Overall type of reaction ~ ELECTROPHILIC ADDITION.
- The product is now SATURATED ~ a C-C single bond instead of a C=C double bond.
Hydrogenation
The addition of hydrogen:
- Hydrogen adds across the double bond
Requirements:
- Nickel catalyst
- 150 degrees
- The reaction is used to hydrogenate unsaturated vegetable oils to make them spreadable margarines.

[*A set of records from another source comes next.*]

/-- R328, R334, R338, R344: a lantern command of a team that holds the lantern, on which fewer than four commands stand, joins its
commands; one of a team whose record is lost has SNUFFED as its completion word. R328, R329, R335: a LEASE of a team with four
records, queued leases and grants has INVALID reason 12 as its completion word, and one that finds 128 leases queued FULL with 4 in
bits 27 to 24; any other joins the queue, and the die evaluates. (INVALID where both hold is the model's choice, log 90; that a slot's
first generation is 0, log 12.) R339 to R341: each step of an MRG reads the next keys, writes what R340 emits and nothing else, and moves
its cursors; the last writes its descriptor. R348, R351, R353: coordinates, cells, separations and their rounded squares as exact numbers
rounded once; R347: which parameters a grid may have. R347, R350 to R354: NBRGRID writes its header or fails its first check; NBRBIN
stores a particle's place and appends it to its cell, or drops it; NBRCHK compares it with its place; NBRPAIR takes the candidates in
order, writes accepted pairs two to a granule of its ring, and after the last the sentinel. Where the region holds what is the
model's choice (log 27), and so are the order of the checks (log 38) and the cursor at the end (log 28). -/
def Obligations.LanternWordsStart : Prop :=
  (∀ (s : State) (id : Nat) (o : EngOp) (c : CmdOp) (t : Team) (op : BitVec 8) (w64 : Bool) (pa pb : Nat) (po : Nat → Nat), s.runs id o c t →
    c.cmd = .mrg op w64 → c.begun = true → op.toNat ≤ 4 → c.desc.length = 8 →
    let n := if w64 then 8 else 4
    let v := s.engineTurn id
    let a := if c.w 6 = 0 then none else some (s.homeNat pa n)
    let b := if c.w 7 = 0 then none else some (s.homeNat pb n)
    (c.w 6 ≠ 0 → s.maps o (c.q 0) .load pa ∧ pa % n = 0 ∧ tget c.old pa = none) →
    (c.w 7 ≠ 0 → s.maps o (c.q 2) .load pb ∧ pb % n = 0 ∧ tget c.old pb = none) →
    (op ≠ 4 → ∀ k < 2, s.maps o (c.q 4 + BitVec.ofNat 64 (n * k)) .store (po k) ∧ po k % n = 0 ∧ s.unsubscribed (po k / 128)) → po 0 ≠ po 1 →
    (mergeStep op.toNat a b = none → v.cmdEnded id o c t (doneWord 0 (min c.count 0x0FFFFFFF)) ∧ ∀ x, v.homeByte x = s.homeByte x) ∧
    ∀ useA useB keys hits, mergeStep op.toNat a b = some (useA, useB, keys, hits) → ∃ d : CmdOp, tget v.ops id = some { o with work := .cmd d } ∧
      d.q 0 = c.q 0 + (if useA then BitVec.ofNat 64 n else 0) ∧ d.w 6 = c.w 6 - (if useA then 1 else 0) ∧
      d.q 2 = c.q 2 + (if useB then BitVec.ofNat 64 n else 0) ∧ d.w 7 = c.w 7 - (if useB then 1 else 0) ∧
      d.q 4 = c.q 4 + BitVec.ofNat 64 (n * keys.length + hits) ∧ d.count = c.count + keys.length + hits ∧
      { d with desc := c.desc, count := c.count, old := c.old } = c ∧
      (∀ k, (h : k < keys.length) → v.homeNat (po k) n = keys[k]) ∧
      (∀ x, (∀ k < keys.length, x < po k ∨ po k + n ≤ x) → v.homeByte x = s.homeByte x) ∧ v.ctxs = s.ctxs) ∧
  (∀ (l x : Word) (L X : ℝ), num l L → 0 < L → num x X →
    placeX false l x = x ∧ (∃ r, rounded32 (X - L * ⌊X / L⌋) r ∧ placeX true l x = if r = l then 0 else r) ∧
    ∀ per nc Y, 0 < nc → num (placeX per l x) Y → (cellOf per l x nc : ℤ) = max 0 (min ((nc : ℤ) - 1) ⌊Y * nc / L⌋)) ∧
  (∀ (l a b : Word) (L D : ℝ), num l L → 0 < L → num (diff32 a b) D → sepX false l a b = diff32 a b ∧
    (-(L / 2) ≤ D → D ≤ L / 2 → sepX true l a b = diff32 a b) ∧ (D < -(L / 2) → sepX true l a b = sum32 (diff32 a b) l) ∧
    ∀ E, L / 2 < D → num (diff32 (diff32 a b) l) E →
      (-(L / 2) ≤ E → sepX true l a b = diff32 (diff32 a b) l) ∧ (E < -(L / 2) → sepX true l a b = sum32 (diff32 (diff32 a b) l) l)) ∧
  (∀ (x y z : Word) (a b c : ℝ), num x a → num y b → num z c → rounded32 (a * a + b * b + c * c) (sumSq [x, y, z])) ∧
  (∀ h : Grid, (h.bad = false ↔ h.keepsLimits) ∧ (∀ a b, num h.cut a → num h.skin b → 0 < a → 0 ≤ b →
      rounded32 (a + b) h.h ∧ rounded32 (b / 2 * (b / 2)) h.t2) ∧ (∀ y, num h.h y → rounded32 (y * y) h.h2) ∧
    (∀ x, h.cellAt x = cellOf (h.per 0) (h.len 0) (x.getD 0 0) (h.nc 0) + h.nc 0 * (cellOf (h.per 1) (h.len 1) (x.getD 1 0) (h.nc 1) +
      h.nc 1 * cellOf (h.per 2) (h.len 2) (x.getD 2 0) (h.nc 2))) ∧
    ∀ cx cy cz, cx < h.nc 0 → cy < h.nc 1 → cz < h.nc 2 →
      let l := h.stencil (cx + h.nc 0 * (cy + h.nc 1 * cz))
      l.Pairwise (· < ·) ∧ ∀ d, d ∈ l ↔ ∃ dx dy dz, h.adjacent 0 cx dx ∧ h.adjacent 1 cy dy ∧ h.adjacent 2 cz dz ∧ d = dx + h.nc 0 * (dy + h.nc 1 * dz)) ∧
  (∀ (s : State) (id : Nat) (o : EngOp) (c : CmdOp) (t : Team) (a : Nat), s.runs id o c t → c.cmd = .nbrgrid →
    let p : Grid := (List.range 12).map fun k => BitVec.ofNat 32 (mreadN t.scratch (c.off + 4 * k) 4)
    let ga := pairOf (p.g 0) (p.g 1)
    let v := s.engineTurn id
    let reason := if c.lantern < 16 then 2 else if c.off % 16 ≠ 0 ∨ (c.off + 8 ≤ t.scrSize ∧ ga.toNat % 256 ≠ 0) then 1
      else if t.scrSize < c.off + 48 then 7 else if canonical ga = false then 8 else if p.bad = true then 13 else 0
    (reason ≠ 0 → v = { s with ops := s.ended id (doneWord 7 (reason * 2 ^ 24)) }) ∧
    (reason = 0 → s.maps o ga .store a → s.unsubscribed (a / 128) → tget v.ops id = some { o with result := some (doneWord 0 0) } ∧ v.ctxs = s.ctxs ∧
      (∀ k < 12, v.wordAt (a + 4 * k) = p.g k) ∧ (v.wordAt (a + 48) = gridMark ∧ v.wordAt (a + 52) = 0) ∧
      ∀ x, (x < a ∨ a + 64 ≤ x) → v.homeByte x = s.homeByte x)) ∧
  (∀ (s : State) (id : Nat) (o : EngOp) (c : CmdOp) (t : Team) (base a : Nat), s.runs id o c t → (c.cmd = .nbrbin ∨ c.cmd = .nbrchk) →
    c.begun = true → s.gridAt o c base →
    let h : Grid := c.grid
    let v := s.engineTurn id
    let i := (c.w 5).toNat
    let x := (List.range 3).map fun k => s.wordAt (a + 4 * k)
    let now := h.placed x
    ((c.w 4).toNat ≤ i → c.cmd = .nbrchk → v.cmdEnded id o c t (doneWord 0 (min c.count 0x0FFFFFFF))) ∧
    ((c.w 4).toNat ≤ i → c.cmd = .nbrbin → s.unsubscribed (base / 128) → v.wordAt (base + 52) = 2 ∧ v.wordAt (base + 56) = c.w 4 ∧
      v.cmdEnded id o c t (if c.w 6 = 0 then doneWord 0 (min c.count 0x0FFFFFFF) else doneWord 4 (min (c.w 6).toNat 0x0FFFFFFF))) ∧
    (i < (c.w 4).toNat → (c.w 4).toNat ≤ h.nmax → s.maps o (c.q 2 + BitVec.ofNat 64 (16 * i)) .load a → a % 16 = 0 →
      ((∃ y ∈ x, ¬∃ z, num y z) → v.cmdEnded id o c t (doneWord 7 (14 * 2 ^ 24 + i))) ∧
      ((∀ y ∈ x, ∃ z, num y z) → c.cmd = .nbrchk →
        let near := f32.order (h.apart now (s.refOf c base i)).toNat ≤ f32.order h.t2.toNat
        (near → ∃ d, tget v.ops id = some { o with work := .cmd d } ∧ d.w 5 = BitVec.ofNat 32 (i + 1) ∧ d.count = c.count + 1 ∧
          (∀ k, k ≠ 5 → d.w k = c.w k) ∧ { d with desc := c.desc, count := c.count } = c) ∧
        (¬near → v.cmdEnded id o c t (doneWord 5 i))) ∧
      ((∀ y ∈ x, ∃ z, num y z) → c.cmd = .nbrbin → (∀ k < 4096 + 16 * (h.cells * h.cap) + 16 * h.nmax, s.unsubscribed ((base + k) / 128)) →
        let cell := h.cellAt now
        ∀ n, n ≤ h.cap → (∀ k < n, s.slotOf c base cell k ≠ 0) → (n < h.cap → s.slotOf c base cell n = 0) →
          (∃ d, tget v.ops id = some { o with work := .cmd d } ∧ d.w 5 = BitVec.ofNat 32 (i + 1) ∧ d.count = c.count + 1 ∧
            d.w 6 = c.w 6 + (if n = h.cap then 1 else 0) ∧ (∀ k, k ≠ 5 → k ≠ 6 → d.w k = c.w k) ∧ { d with desc := c.desc, count := c.count } = c) ∧
          v.refOf c base i = now ∧ (n < h.cap → v.slotOf c base cell n = i + 1 ∧ (n + 1 < h.cap → v.slotOf c base cell (n + 1) = 0)) ∧
          (∀ y, (y < base + h.refOff i ∨ base + h.refOff i + 12 ≤ y) → (∀ k, k = n ∨ k = n + 1 → k < h.cap →
            y < base + h.slotOff cell k ∨ base + h.slotOff cell k + 4 ≤ y) → v.homeByte y = s.homeByte y) ∧ v.ctxs = s.ctxs))) ∧
  (∀ (s : State) (id : Nat) (o : EngOp) (c : CmdOp) (t : Team) (base cell si st sj : Nat), s.runs id o c t → c.cmd = .nbrpair →
    c.begun = true → s.gridAt o c base → c.cur = pairCur cell si st sj →
    let h : Grid := c.grid
    let v := s.engineTurn id
    let ring := (c.w 7).toNat + 16 * (c.w 9).toNat
    let next := if (c.w 9).toNat + 1 < (c.w 8).toNat then c.w 9 + 1 else 0
    let moves := fun x => ∃ d, tget v.ops id = some { o with work := .cmd d } ∧ v.ctxs = s.ctxs ∧
      c.goesTo d x (if c.half = none then x else (c.q 10).toNat % 2 ^ 37) c.half
    let writes := fun (f g : Word × Word) => ∃ t' : Team, v.team? o.key.ctx o.key.tslot = some { t with scratch := t'.scratch, fbits := t'.fbits } ∧
      (∀ k < 4, mreadN t'.scratch (ring + 4 * k) 4 = ([f.1, f.2, g.1, g.2].getD k 0).toNat) ∧
      (∀ a, (a < ring ∨ ring + 16 ≤ a) → mread t'.scratch a = mread t.scratch a) ∧ ∀ q, q ∈ t'.fbits ↔ q ∈ t.fbits ∨ q = ring / 16
    (∀ w ∈ s.feWaits, (w.ctx, w.tslot) ≠ (o.key.ctx, o.key.tslot)) → (c.w 7).toNat % 16 = 0 →
    (cell < h.cells → si < h.cap → st < 32 → sj < h.cap → c.cur ≠ h.endCur →
      (s.slotOf c base cell si = 0 → moves (h.afterCell cell)) ∧
      ∀ i, s.slotOf c base cell si = i + 1 → i < h.nmax → ∀ other, (h.stencil cell)[st]? = some other →
        (s.slotOf c base other sj = 0 → moves (h.afterSten cell si st)) ∧
        ∀ j, s.slotOf c base other sj = j + 1 → j < h.nmax →
          let pair := i < j ∧ f32.order (h.apart (s.refOf c base i) (s.refOf c base j)).toNat ≤ f32.order h.h2.toNat
          let this : Word × Word := (BitVec.ofNat 32 i, BitVec.ofNat 32 j)
          (¬pair → moves (h.afterPair cell si st sj)) ∧
          (pair → c.half = none → ∃ d, tget v.ops id = some { o with work := .cmd d } ∧ v.ctxs = s.ctxs ∧
            c.goesTo d (h.afterPair cell si st sj) c.cur (some this)) ∧
          (∀ f, pair → c.half = some f → ring / 16 ∉ t.fbits → writes f this ∧ ∃ d, tget v.ops id = some { o with work := .cmd d } ∧
            d.cur = h.afterPair cell si st sj ∧ d.half = none ∧ d.count = c.count + 2 ∧ d.w 9 = next ∧
            d.w 6 = BitVec.ofNat 32 (min 0xFFFFFFFF ((c.w 6).toNat + 2)) ∧ (d.q 10).toNat % 2 ^ 37 = h.afterPair cell si st sj) ∧
          (pair → c.half ≠ none → ring / 16 ∈ t.fbits → tget v.ops id = some o ∧ v.ctxs = s.ctxs)) ∧
    (c.cur = h.endCur → ring / 16 ∉ t.fbits → (c.off + 48 ≤ ring ∨ ring + 16 ≤ c.off) →
      let last := if c.half.isSome then 1 else 0
      let total := BitVec.ofNat 32 (min 0xFFFFFFFF ((c.w 6).toNat + last))
      let f := c.half.getD (0xFFFFFFFF, total)
      tget v.ops id = some { o with result := some (doneWord 0 (min (c.count + last) 0x0FFFFFFF)) } ∧
      ∃ t' : Team, v.team? o.key.ctx o.key.tslot = some { t with scratch := t'.scratch, fbits := t'.fbits } ∧
        (∀ k < 4, mreadN t'.scratch (ring + 4 * k) 4 = ([f.1, f.2, 0xFFFFFFFF, total].getD k 0).toNat) ∧
        (∀ q, q ∈ t'.fbits ↔ q ∈ t.fbits ∨ q = ring / 16) ∧ mreadN t'.scratch (c.off + 24) 4 = total.toNat ∧
        mreadN t'.scratch (c.off + 36) 4 = next.toNat ∧ mreadN t'.scratch (c.off + 44) 4 / 2 ^ 31 = 1) ∧
    (c.cur = h.endCur → ring / 16 ∈ t.fbits → v = s)) ∧
  (∀ (s : State) (i : Instr) (m : Nat × Nat) (t : Team) (th : Thread) (c : Ctx) (d : Dst) (scope : BitVec 3) (id off : Nat)
     (cmd : LanternCmd) (kind : BitVec 4) (r : State), s.readyOne i m t th → s.engineReady m scope c r →
     commandForm s th i = some (d, scope, id, off, cmd, kind) → id < 32 →
     r.fresh ∉ (r.lantern (c.core / 96) id).queue →
     let die := c.core / 96
     let open_ := (r.lantern die id).queue.filter fun op => (tget r.ops op).isSome
     ((∃ x ∈ t.leases, x.id = id ∧ x.held = true) → open_.length < 4 →
       let f : EngineForm := ⟨d, scope, kind, [1], .cmd ⟨cmd, id, off, false, 0, [], [], 0, none, []⟩, none⟩
       ∃ v slot gen, exec i s = .next v ∧ c.offers slot gen ∧
         ((r.started m f slot gen (EngOp.of r m th c f slot gen)).setLantern die id { r.lantern die id with queue := open_ ++ [r.fresh] }).leads i v) ∧
     ((∃ x ∈ t.leases, x.id = id) → (∀ x ∈ t.leases, x.id = id → x.held = false) →
       let f : EngineForm := ⟨d, scope, kind, [1], .known, some 0x30000000⟩
       ∃ v slot gen, exec i s = .next v ∧ c.offers slot gen ∧ (r.started m f slot gen (EngOp.of r m th c f slot gen)).leads i v)) ∧
  (∀ (s : State) (d : Dst) (kind : BitVec 8) (pri : BitVec 2) (m : Nat × Nat) (t : Team) (th : Thread) (c : Ctx) (r : State),
     s.readyOne (.lease d kind pri) m t th → s.engineReady m 1 c r →
     let die := c.core / 96
     let use := r.leaseUse die (s.key m)
     let res := if 4 ≤ use then some 0x7C000000 else if 128 ≤ (r.die die).leaseQ.length then some 0x84000000 else none
     let f : EngineForm := ⟨d, 1, 5, [4], .lease kind.toNat pri.toNat, res⟩
     ∃ v slot gen, exec (.lease d kind pri) s = .next v ∧ c.offers slot gen ∧
       (let u := r.started m f slot gen (EngOp.of r m th c f slot gen)
        if res.isSome then u else (u.modDie die fun x =>
          { x with leaseQ := x.leaseQ ++ [⟨r.fresh, false, s.site.ctx, m.1, kind.toNat, pri.toNat, r.fresh⟩] }).lanternEval die).leads (.lease d kind pri) v)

- We can vary the HARDNESS of margarine by adding different numbers of H2 molecules.
MORE ~ less spreadable
LESS ~ more spreadable
Halogenation
Addition of halogens:
- A halogen adds across the double bond
No requirements needed.
Test for unsaturation
BROMINE:
- aqueous bromine is DECOLOURISED as a result of the reaction.
- In other words goes from orange to colourless.
- The Br-Br bond no longer exists.
- A C=C bond must have been present ( the hydrocarbon was UNSATURATED).
- Bromine has added across the double bond.
- Therefore this reaction is also ELECTROPHILIC ADDITION.
Addition of hydrogen halides
Examples:
- HBr
-HCl
- HI
Markovnikoff’s Rule:
- These form a MAJOR and a MINOR product.
- when a hydrogen halide adds across an UNSYMMETRICAL alkene, the major product is when the HYDROGEN atom of the hydrogen halide attaches to the carbon carrying MORE hydrogen atoms.